## What is needed
In your reply, reproduce every line of the data without any alteration.

[Stored data]

/-! ## setAwait -/

@[simp] theorem State.setAwait_v (s : State) (b : Bool) (x : Reg) : (s.setAwait b x).v = s.v := rfl
@[simp] theorem State.setAwait_i (s : State) (b : Bool) (x : Reg) : (s.setAwait b x).i = s.i := rfl
@[simp] theorem State.setAwait_pc (s : State) (b : Bool) (x : Reg) : (s.setAwait b x).pc = s.pc := rfl
@[simp] theorem State.setAwait_sp (s : State) (b : Bool) (x : Reg) : (s.setAwait b x).sp = s.sp := rfl
@[simp] theorem State.setAwait_stk (s : State) (b : Bool) (x : Reg) : (s.setAwait b x).stk = s.stk := rfl
@[simp] theorem State.setAwait_mem (s : State) (b : Bool) (x : Reg) : (s.setAwait b x).mem = s.mem := rfl
@[simp] theorem State.setAwait_font (s : State) (b : Bool) (x : Reg) : (s.setAwait b x).font = s.font := rfl
@[simp] theorem State.setAwait_dt (s : State) (b : Bool) (x : Reg) : (s.setAwait b x).dt = s.dt := rfl
@[simp] theorem State.setAwait_st (s : State) (b : Bool) (x : Reg) : (s.setAwait b x).st = s.st := rfl
@[simp] theorem State.setAwait_fb (s : State) (b : Bool) (x : Reg) : (s.setAwait b x).fb = s.fb := rfl
@[simp] theorem State.setAwait_await (s : State) (b : Bool) (x : Reg) : (s.setAwait b x).await = b := rfl
@[simp] theorem State.setAwait_awaitX (s : State) (b : Bool) (x : Reg) : (s.setAwait b x).awaitX = x := rfl
@[simp] theorem State.setAwait_keys (s : State) (b : Bool) (x : Reg) : (s.setAwait b x).keys = s.keys := rfl
@[simp] theorem State.setAwait_draws (s : State) (b : Bool) (x : Reg) : (s.setAwait b x).draws = s.draws := rfl
@[simp] theorem State.setAwait_reply (s : State) (b : Bool) (x : Reg) : (s.setAwait b x).reply = s.reply := rfl
@[simp] theorem State.setAwait_schedule (s : State) (b : Bool) (x : Reg) : (s.setAwait b x).schedule = s.schedule := rfl
@[simp] theorem State.setAwait_resetDone (s : State) (b : Bool) (x : Reg) : (s.setAwait b x).resetDone = s.resetDone := rfl

/-! ## setMem -/

@[simp] theorem State.setMem_v (s : State) (m : Memory) : (s.setMem m).v = s.v := rfl
@[simp] theorem State.setMem_i (s : State) (m : Memory) : (s.setMem m).i = s.i := rfl
@[simp] theorem State.setMem_pc (s : State) (m : Memory) : (s.setMem m).pc = s.pc := rfl
@[simp] theorem State.setMem_sp (s : State) (m : Memory) : (s.setMem m).sp = s.sp := rfl
@[simp] theorem State.setMem_stk (s : State) (m : Memory) : (s.setMem m).stk = s.stk := rfl
@[simp] theorem State.setMem_mem (s : State) (m : Memory) : (s.setMem m).mem = m := rfl
@[simp] theorem State.setMem_font (s : State) (m : Memory) : (s.setMem m).font = s.font := rfl
@[simp] theorem State.setMem_dt (s : State) (m : Memory) : (s.setMem m).dt = s.dt := rfl
@[simp] theorem State.setMem_st (s : State) (m : Memory) : (s.setMem m).st = s.st := rfl
@[simp] theorem State.setMem_fb (s : State) (m : Memory) : (s.setMem m).fb = s.fb := rfl
@[simp] theorem State.setMem_await (s : State) (m : Memory) : (s.setMem m).await = s.await := rfl
@[simp] theorem State.setMem_awaitX (s : State) (m : Memory) : (s.setMem m).awaitX = s.awaitX := rfl
@[simp] theorem State.setMem_keys (s : State) (m : Memory) : (s.setMem m).keys = s.keys := rfl
@[simp] theorem State.setMem_draws (s : State) (m : Memory) : (s.setMem m).draws = s.draws := rfl
@[simp] theorem State.setMem_reply (s : State) (m : Memory) : (s.setMem m).reply = s.reply := rfl
@[simp] theorem State.setMem_schedule (s : State) (m : Memory) : (s.setMem m).schedule = s.schedule := rfl
@[simp] theorem State.setMem_resetDone (s : State) (m : Memory) : (s.setMem m).resetDone = s.resetDone := rfl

## Exercise output
/-! ## setAwait -/

@[simp] theorem State.setAwait_v (s : State) (b : Bool) (x : Reg) : (s.setAwait b x).v = s.v := rfl
@[simp] theorem State.setAwait_i (s : State) (b : Bool) (x : Reg) : (s.setAwait b x).i = s.i := rfl
@[simp] theorem State.setAwait_pc (s : State) (b : Bool) (x : Reg) : (s.setAwait b x).pc = s.pc := rfl
@[simp] theorem State.setAwait_sp (s : State) (b : Bool) (x : Reg) : (s.setAwait b x).sp = s.sp := rfl
@[simp] theorem State.setAwait_stk (s : State) (b : Bool) (x : Reg) : (s.setAwait b x).stk = s.stk := rfl
@[simp] theorem State.setAwait_mem (s : State) (b : Bool) (x : Reg) : (s.setAwait b x).mem = s.mem := rfl
@[simp] theorem State.setAwait_font (s : State) (b : Bool) (x : Reg) : (s.setAwait b x).font = s.font := rfl
@[simp] theorem State.setAwait_dt (s : State) (b : Bool) (x : Reg) : (s.setAwait b x).dt = s.dt := rfl
@[simp] theorem State.setAwait_st (s : State) (b : Bool) (x : Reg) : (s.setAwait b x).st = s.st := rfl
@[simp] theorem State.setAwait_fb (s : State) (b : Bool) (x : Reg) : (s.setAwait b x).fb = s.fb := rfl
@[simp] theorem State.setAwait_await (s : State) (b : Bool) (x : Reg) : (s.setAwait b x).await = b := rfl
@[simp] theorem State.setAwait_awaitX (s : State) (b : Bool) (x : Reg) : (s.setAwait b x).awaitX = x := rfl
@[simp] theorem State.setAwait_keys (s : State) (b : Bool) (x : Reg) : (s.setAwait b x).keys = s.keys := rfl
@[simp] theorem State.setAwait_draws (s : State) (b : Bool) (x : Reg) : (s.setAwait b x).draws = s.draws := rfl
@[simp] theorem State.setAwait_reply (s : State) (b : Bool) (x : Reg) : (s.setAwait b x).reply = s.reply := rfl
@[simp] theorem State.setAwait_schedule (s : State) (b : Bool) (x : Reg) : (s.setAwait b x).schedule = s.schedule := rfl
@[simp] theorem State.setAwait_resetDone (s : State) (b : Bool) (x : Reg) : (s.setAwait b x).resetDone = s.resetDone := rfl

/-! ## setMem -/

@[simp] theorem State.setMem_v (s : State) (m : Memory) : (s.setMem m).v = s.v := rfl
@[simp] theorem State.setMem_i (s : State) (m : Memory) : (s.setMem m).i = s.i := rfl
@[simp] theorem State.setMem_pc (s : State) (m : Memory) : (s.setMem m).pc = s.pc := rfl
@[simp] theorem State.setMem_sp (s : State) (m : Memory) : (s.setMem m).sp = s.sp := rfl
@[simp] theorem State.setMem_stk (s : State) (m : Memory) : (s.setMem m).stk = s.stk := rfl
@[simp] theorem State.setMem_mem (s : State) (m : Memory) : (s.setMem m).mem = m := rfl
@[simp] theorem State.setMem_font (s : State) (m : Memory) : (s.setMem m).font = s.font := rfl
@[simp] theorem State.setMem_dt (s : State) (m : Memory) : (s.setMem m).dt = s.dt := rfl
@[simp] theorem State.setMem_st (s : State) (m : Memory) : (s.setMem m).st = s.st := rfl
@[simp] theorem State.setMem_fb (s : State) (m : Memory) : (s.setMem m).fb = s.fb := rfl
@[simp] theorem State.setMem_await (s : State) (m : Memory) : (s.setMem m).await = s.await := rfl
@[simp] theorem State.setMem_awaitX (s : State) (m : Memory) : (s.setMem m).awaitX = s.awaitX := rfl
@[simp] theorem State.setMem_keys (s : State) (m : Memory) : (s.setMem m).keys = s.keys := rfl
@[simp] theorem State.setMem_draws (s : State) (m : Memory) : (s.setMem m).draws = s.draws := rfl
@[simp] theorem State.setMem_reply (s : State) (m : Memory) : (s.setMem m).reply = s.reply := rfl
@[simp] theorem State.setMem_schedule (s : State) (m : Memory) : (s.setMem m).schedule = s.schedule := rfl
@[simp] theorem State.setMem_resetDone (s : State) (m : Memory) : (s.setMem m).resetDone = s.resetDone := rfl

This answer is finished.